(STORED DATA begins)

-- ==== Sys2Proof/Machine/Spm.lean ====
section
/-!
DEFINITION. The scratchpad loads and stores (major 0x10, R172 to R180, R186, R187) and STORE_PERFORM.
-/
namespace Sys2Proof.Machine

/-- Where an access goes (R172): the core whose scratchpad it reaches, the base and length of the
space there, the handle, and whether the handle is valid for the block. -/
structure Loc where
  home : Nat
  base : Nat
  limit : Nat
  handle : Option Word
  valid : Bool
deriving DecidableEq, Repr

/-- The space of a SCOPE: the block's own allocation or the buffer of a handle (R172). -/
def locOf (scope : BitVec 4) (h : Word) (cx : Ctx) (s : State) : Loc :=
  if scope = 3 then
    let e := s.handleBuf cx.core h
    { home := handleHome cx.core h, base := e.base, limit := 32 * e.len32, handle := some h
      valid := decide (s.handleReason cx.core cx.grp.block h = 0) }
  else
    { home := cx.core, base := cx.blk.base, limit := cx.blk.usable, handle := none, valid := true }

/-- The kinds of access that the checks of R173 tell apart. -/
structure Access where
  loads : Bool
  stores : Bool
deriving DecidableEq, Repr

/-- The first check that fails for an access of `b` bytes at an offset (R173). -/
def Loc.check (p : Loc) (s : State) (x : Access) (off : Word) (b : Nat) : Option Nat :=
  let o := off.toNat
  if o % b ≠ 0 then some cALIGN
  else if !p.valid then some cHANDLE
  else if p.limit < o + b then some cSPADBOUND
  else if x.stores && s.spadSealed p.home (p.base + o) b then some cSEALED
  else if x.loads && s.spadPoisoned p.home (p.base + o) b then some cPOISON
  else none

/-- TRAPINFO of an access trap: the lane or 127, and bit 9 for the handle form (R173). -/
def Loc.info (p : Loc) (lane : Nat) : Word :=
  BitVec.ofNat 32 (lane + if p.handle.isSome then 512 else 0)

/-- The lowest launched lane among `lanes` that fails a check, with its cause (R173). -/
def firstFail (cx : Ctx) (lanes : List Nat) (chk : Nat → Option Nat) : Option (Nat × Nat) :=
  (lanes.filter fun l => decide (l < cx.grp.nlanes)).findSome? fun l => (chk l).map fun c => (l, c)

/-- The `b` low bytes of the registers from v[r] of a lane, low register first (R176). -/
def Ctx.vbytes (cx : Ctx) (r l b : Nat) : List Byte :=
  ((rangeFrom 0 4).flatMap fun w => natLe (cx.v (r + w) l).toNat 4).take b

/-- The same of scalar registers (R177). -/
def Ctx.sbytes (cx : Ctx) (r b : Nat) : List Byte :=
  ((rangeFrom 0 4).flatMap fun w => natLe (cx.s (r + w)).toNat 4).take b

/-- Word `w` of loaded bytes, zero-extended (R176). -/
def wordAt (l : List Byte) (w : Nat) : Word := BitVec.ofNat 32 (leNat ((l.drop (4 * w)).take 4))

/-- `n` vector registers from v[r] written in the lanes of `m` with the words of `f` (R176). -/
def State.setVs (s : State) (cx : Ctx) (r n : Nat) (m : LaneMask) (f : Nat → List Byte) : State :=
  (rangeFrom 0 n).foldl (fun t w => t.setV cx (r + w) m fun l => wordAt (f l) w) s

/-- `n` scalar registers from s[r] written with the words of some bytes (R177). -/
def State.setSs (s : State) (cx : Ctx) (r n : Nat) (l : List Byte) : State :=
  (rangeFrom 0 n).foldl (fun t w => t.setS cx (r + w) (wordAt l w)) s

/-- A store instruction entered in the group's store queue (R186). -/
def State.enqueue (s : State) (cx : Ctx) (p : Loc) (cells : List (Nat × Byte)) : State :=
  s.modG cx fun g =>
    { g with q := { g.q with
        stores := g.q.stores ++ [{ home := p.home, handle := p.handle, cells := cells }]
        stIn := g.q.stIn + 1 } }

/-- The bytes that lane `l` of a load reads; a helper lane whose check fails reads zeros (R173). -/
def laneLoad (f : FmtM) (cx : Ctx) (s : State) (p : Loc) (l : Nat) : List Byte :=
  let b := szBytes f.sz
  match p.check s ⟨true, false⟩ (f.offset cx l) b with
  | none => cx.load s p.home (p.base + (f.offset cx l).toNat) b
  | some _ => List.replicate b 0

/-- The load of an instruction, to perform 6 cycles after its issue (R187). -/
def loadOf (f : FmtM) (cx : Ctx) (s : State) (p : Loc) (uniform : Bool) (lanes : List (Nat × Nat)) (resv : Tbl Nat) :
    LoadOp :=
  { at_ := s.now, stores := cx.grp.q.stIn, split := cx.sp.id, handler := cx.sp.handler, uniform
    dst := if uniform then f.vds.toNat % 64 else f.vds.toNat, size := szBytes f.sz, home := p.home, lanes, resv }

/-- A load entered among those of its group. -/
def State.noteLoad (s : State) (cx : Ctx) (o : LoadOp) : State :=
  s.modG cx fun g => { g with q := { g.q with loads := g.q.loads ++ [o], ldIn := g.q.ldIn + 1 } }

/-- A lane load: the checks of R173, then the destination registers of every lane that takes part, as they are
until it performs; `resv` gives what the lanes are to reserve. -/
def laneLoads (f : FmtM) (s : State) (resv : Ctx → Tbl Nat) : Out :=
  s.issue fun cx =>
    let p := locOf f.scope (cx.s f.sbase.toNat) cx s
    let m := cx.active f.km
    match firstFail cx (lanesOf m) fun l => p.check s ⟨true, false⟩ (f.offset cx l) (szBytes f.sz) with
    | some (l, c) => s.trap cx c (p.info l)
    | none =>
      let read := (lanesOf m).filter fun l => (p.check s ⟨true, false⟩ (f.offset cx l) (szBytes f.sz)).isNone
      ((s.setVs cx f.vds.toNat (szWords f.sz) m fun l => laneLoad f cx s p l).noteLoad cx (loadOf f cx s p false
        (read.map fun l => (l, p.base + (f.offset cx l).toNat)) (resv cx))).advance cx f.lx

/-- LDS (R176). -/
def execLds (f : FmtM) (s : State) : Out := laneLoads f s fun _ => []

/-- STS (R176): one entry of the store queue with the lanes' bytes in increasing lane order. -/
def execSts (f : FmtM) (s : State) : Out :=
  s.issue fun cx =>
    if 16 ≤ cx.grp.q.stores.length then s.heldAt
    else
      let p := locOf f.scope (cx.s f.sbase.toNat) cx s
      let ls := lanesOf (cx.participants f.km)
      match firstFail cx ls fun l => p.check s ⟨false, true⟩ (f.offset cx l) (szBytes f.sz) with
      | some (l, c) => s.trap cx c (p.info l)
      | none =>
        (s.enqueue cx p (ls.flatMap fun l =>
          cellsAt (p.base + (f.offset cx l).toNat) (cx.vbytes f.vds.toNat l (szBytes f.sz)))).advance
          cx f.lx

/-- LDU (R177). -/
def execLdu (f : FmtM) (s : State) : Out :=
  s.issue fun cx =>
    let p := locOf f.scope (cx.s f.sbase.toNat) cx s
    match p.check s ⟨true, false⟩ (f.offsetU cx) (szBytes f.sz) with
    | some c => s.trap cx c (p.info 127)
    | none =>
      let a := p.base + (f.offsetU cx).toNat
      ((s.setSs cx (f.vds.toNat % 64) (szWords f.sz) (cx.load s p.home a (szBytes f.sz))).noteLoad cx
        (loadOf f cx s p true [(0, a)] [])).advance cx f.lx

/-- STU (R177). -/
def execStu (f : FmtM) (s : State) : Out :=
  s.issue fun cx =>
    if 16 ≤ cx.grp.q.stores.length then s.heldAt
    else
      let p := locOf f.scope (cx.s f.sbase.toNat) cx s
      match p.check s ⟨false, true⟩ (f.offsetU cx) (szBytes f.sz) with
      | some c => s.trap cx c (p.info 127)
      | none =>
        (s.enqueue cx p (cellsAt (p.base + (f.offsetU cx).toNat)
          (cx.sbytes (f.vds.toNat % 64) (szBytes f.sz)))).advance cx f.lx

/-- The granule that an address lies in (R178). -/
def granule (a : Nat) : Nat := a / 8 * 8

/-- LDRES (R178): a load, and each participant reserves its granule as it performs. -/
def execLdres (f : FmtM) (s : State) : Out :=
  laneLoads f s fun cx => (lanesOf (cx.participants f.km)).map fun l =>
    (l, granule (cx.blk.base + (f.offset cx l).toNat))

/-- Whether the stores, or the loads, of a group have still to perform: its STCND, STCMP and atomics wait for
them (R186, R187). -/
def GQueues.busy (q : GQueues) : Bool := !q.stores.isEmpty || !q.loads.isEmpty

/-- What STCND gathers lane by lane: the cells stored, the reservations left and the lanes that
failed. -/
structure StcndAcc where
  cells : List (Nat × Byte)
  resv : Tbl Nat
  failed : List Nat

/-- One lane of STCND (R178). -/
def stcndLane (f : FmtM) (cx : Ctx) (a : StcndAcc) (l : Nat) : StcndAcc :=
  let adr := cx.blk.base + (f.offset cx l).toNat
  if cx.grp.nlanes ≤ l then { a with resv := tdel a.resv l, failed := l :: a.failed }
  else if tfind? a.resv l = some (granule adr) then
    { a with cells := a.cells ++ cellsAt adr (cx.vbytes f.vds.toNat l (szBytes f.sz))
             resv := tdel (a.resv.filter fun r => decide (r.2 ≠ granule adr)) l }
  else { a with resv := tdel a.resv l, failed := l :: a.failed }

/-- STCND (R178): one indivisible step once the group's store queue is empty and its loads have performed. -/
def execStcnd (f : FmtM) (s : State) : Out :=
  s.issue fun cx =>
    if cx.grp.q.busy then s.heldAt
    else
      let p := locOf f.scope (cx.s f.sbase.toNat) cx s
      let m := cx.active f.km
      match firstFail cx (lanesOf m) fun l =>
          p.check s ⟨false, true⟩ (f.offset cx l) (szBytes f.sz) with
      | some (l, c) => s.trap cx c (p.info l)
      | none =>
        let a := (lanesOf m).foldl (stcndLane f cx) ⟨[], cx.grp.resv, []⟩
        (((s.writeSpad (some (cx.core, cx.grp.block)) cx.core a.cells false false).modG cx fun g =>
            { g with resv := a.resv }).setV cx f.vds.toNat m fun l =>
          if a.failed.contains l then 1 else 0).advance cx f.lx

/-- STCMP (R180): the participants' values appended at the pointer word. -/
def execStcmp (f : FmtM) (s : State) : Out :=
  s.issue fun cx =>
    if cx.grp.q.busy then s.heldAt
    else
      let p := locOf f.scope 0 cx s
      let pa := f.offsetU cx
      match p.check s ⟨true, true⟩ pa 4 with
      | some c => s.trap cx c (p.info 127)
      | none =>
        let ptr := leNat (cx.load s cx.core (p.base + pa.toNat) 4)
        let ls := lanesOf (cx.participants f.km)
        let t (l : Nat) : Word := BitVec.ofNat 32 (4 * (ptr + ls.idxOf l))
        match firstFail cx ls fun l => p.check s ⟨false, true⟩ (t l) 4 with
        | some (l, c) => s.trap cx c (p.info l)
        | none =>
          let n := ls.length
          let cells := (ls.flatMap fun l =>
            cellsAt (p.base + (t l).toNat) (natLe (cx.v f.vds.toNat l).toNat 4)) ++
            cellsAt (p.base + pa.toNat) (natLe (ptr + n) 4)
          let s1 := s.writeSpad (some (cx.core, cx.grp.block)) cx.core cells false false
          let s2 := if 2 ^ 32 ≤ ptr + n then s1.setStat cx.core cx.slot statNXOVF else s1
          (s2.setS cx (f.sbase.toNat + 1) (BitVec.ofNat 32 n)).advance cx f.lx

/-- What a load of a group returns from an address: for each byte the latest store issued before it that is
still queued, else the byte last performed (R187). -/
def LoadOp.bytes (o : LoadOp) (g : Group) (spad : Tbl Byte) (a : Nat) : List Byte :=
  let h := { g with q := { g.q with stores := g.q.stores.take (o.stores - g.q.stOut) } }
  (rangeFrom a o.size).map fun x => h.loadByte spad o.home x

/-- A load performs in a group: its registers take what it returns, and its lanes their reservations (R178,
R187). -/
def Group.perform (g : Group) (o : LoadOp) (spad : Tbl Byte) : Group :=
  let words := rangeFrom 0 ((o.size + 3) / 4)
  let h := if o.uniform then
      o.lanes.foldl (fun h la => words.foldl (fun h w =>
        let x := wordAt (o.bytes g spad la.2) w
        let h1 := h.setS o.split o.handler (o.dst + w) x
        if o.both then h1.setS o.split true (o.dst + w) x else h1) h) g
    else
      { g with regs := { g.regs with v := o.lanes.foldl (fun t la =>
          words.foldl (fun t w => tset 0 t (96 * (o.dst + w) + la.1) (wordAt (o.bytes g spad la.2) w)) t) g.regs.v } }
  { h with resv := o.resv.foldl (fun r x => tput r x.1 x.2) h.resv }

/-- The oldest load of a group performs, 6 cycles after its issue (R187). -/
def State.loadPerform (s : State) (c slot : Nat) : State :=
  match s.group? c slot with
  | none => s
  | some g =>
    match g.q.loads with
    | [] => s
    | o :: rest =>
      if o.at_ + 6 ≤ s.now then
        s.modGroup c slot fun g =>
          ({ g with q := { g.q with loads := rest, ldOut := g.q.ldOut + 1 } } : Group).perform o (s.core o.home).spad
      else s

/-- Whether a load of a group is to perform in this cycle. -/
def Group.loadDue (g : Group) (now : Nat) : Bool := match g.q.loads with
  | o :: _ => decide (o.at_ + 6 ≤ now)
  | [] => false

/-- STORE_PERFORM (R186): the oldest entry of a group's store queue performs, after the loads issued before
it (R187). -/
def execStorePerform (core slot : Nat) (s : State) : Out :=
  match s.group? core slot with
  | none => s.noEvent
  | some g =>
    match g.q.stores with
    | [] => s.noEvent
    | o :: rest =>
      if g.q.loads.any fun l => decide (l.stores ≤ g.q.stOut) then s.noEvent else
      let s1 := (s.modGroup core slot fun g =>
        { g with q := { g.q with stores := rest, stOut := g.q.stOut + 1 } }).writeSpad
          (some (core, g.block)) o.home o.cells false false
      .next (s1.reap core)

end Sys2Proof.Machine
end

(STORED DATA ends)
(STORED DATA begins)

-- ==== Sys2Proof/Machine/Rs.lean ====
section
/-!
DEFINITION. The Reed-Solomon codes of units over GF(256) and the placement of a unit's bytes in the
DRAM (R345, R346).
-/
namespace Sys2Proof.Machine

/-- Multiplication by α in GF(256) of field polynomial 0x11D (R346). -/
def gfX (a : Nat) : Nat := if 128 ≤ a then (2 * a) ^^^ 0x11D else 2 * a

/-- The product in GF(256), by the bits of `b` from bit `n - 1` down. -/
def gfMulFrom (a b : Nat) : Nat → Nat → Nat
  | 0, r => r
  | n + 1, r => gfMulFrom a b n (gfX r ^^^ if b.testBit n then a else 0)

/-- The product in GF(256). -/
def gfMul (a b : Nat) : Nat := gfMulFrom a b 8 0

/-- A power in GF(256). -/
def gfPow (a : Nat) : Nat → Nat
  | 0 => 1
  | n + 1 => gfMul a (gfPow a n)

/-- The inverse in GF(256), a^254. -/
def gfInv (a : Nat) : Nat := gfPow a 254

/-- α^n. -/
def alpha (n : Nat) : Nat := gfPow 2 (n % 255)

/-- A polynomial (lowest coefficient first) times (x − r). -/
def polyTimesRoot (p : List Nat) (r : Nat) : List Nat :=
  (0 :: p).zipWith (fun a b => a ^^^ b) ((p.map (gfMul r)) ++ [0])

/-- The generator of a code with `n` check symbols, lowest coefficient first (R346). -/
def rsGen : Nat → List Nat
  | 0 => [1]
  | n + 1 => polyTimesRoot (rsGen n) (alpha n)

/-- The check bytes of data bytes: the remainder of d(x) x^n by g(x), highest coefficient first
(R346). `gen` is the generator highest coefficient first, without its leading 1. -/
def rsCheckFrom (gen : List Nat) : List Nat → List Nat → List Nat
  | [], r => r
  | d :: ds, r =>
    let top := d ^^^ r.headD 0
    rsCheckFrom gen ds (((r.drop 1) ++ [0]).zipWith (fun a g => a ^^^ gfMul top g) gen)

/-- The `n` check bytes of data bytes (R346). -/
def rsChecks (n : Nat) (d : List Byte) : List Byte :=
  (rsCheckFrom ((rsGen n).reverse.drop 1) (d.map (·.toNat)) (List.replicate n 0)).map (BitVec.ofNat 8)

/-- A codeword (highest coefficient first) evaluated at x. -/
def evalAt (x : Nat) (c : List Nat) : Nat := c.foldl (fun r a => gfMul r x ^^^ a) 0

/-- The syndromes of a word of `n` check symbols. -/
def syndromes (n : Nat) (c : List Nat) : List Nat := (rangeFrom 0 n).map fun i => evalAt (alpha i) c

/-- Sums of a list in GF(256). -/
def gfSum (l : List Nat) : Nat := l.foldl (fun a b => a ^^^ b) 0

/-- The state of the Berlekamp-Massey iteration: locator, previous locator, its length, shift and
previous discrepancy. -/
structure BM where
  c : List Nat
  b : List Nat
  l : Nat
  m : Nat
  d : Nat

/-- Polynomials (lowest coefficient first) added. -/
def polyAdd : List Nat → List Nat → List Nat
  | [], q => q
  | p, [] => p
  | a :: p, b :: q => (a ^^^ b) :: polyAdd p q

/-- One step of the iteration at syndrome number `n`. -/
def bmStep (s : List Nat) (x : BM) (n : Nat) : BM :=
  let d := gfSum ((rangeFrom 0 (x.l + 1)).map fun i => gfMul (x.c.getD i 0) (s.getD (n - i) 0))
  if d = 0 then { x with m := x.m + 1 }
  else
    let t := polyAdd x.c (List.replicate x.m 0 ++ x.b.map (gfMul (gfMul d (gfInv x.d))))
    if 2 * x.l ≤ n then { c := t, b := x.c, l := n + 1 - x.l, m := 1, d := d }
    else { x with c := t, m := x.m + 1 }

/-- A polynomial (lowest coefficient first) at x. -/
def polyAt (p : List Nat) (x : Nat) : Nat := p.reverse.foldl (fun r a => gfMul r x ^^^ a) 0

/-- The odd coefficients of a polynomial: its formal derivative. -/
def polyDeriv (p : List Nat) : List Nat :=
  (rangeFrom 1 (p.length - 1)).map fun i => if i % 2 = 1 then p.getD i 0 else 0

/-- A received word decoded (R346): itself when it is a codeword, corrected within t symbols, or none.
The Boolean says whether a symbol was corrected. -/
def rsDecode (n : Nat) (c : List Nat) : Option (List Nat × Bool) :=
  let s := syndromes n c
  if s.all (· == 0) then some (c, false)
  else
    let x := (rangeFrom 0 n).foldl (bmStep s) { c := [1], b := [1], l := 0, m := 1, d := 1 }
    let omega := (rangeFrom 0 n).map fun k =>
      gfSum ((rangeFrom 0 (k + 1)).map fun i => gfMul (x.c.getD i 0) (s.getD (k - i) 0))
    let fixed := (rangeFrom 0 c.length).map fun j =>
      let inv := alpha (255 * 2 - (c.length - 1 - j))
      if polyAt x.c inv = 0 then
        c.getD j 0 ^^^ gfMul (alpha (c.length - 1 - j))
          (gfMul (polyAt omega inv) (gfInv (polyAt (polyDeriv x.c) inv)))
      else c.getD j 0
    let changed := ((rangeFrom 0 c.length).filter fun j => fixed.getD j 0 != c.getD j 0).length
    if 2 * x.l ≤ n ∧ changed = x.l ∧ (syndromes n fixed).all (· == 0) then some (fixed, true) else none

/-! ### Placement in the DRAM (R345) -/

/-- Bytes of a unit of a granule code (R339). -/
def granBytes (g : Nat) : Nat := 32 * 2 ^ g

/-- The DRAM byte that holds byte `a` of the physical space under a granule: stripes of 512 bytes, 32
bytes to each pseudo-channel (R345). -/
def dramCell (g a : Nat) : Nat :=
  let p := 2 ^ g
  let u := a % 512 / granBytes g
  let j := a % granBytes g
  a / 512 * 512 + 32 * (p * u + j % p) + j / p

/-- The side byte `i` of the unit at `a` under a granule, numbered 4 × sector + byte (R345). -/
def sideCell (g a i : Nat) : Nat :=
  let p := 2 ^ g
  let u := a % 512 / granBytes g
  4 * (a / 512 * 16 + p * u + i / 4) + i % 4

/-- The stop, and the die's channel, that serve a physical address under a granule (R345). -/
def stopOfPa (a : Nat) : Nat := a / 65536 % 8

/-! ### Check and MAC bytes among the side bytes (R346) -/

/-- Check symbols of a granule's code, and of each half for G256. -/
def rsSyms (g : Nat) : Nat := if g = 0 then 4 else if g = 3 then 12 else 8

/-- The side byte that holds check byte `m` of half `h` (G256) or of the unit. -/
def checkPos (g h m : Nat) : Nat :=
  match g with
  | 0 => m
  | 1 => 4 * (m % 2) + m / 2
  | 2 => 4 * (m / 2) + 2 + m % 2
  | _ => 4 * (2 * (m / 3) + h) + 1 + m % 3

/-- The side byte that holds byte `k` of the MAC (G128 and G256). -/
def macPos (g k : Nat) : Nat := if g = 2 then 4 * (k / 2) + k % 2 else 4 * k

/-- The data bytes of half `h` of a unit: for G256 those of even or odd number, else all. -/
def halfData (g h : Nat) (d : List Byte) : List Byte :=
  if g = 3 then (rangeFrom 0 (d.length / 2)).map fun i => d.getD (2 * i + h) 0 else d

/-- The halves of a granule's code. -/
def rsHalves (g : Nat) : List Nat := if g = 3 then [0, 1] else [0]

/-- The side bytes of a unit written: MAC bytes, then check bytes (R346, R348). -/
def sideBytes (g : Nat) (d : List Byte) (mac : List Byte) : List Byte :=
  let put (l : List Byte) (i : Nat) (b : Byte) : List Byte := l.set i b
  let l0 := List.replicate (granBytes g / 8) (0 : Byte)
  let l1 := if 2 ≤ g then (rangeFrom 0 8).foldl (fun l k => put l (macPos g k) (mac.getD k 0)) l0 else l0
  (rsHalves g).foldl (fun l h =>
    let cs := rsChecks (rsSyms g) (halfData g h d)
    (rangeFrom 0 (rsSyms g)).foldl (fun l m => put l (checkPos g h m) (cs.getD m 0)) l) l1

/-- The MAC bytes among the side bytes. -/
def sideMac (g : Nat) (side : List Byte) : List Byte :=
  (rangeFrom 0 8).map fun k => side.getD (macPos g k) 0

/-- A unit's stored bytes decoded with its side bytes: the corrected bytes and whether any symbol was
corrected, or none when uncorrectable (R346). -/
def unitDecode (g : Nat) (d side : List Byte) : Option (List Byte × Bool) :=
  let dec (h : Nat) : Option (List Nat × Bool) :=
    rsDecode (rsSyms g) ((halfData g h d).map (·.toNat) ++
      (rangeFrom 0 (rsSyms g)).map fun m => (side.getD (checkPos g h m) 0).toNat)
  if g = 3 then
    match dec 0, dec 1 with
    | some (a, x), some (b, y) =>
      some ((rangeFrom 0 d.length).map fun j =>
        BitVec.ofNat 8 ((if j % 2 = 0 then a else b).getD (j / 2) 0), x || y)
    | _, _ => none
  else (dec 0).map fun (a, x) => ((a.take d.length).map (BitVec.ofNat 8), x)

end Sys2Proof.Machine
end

(STORED DATA ends)

§ **ACTIVITY**
Starting with the line that holds "-- ==== Sys2Proof/Machine/Spm.lean" and ending with the line that holds "else if p.limit", retype every line in the data above exactly, and nothing else.

§ **RESPONSE TO THE TASK**
-- ==== Sys2Proof/Machine/Spm.lean ====
section
/-!
DEFINITION. The scratchpad loads and stores (major 0x10, R172 to R180, R186, R187) and STORE_PERFORM.
-/
namespace Sys2Proof.Machine

/-- Where an access goes (R172): the core whose scratchpad it reaches, the base and length of the
space there, the handle, and whether the handle is valid for the block. -/
structure Loc where
  home : Nat
  base : Nat
  limit : Nat
  handle : Option Word
  valid : Bool
deriving DecidableEq, Repr

/-- The space of a SCOPE: the block's own allocation or the buffer of a handle (R172). -/
def locOf (scope : BitVec 4) (h : Word) (cx : Ctx) (s : State) : Loc :=
  if scope = 3 then
    let e := s.handleBuf cx.core h
    { home := handleHome cx.core h, base := e.base, limit := 32 * e.len32, handle := some h
      valid := decide (s.handleReason cx.core cx.grp.block h = 0) }
  else
    { home := cx.core, base := cx.blk.base, limit := cx.blk.usable, handle := none, valid := true }

/-- The kinds of access that the checks of R173 tell apart. -/
structure Access where
  loads : Bool
  stores : Bool
deriving DecidableEq, Repr

/-- The first check that fails for an access of `b` bytes at an offset (R173). -/
def Loc.check (p : Loc) (s : State) (x : Access) (off : Word) (b : Nat) : Option Nat :=
  let o := off.toNat
  if o % b ≠ 0 then some cALIGN
  else if !p.valid then some cHANDLE
  else if p.limit < o + b then some cSPADBOUND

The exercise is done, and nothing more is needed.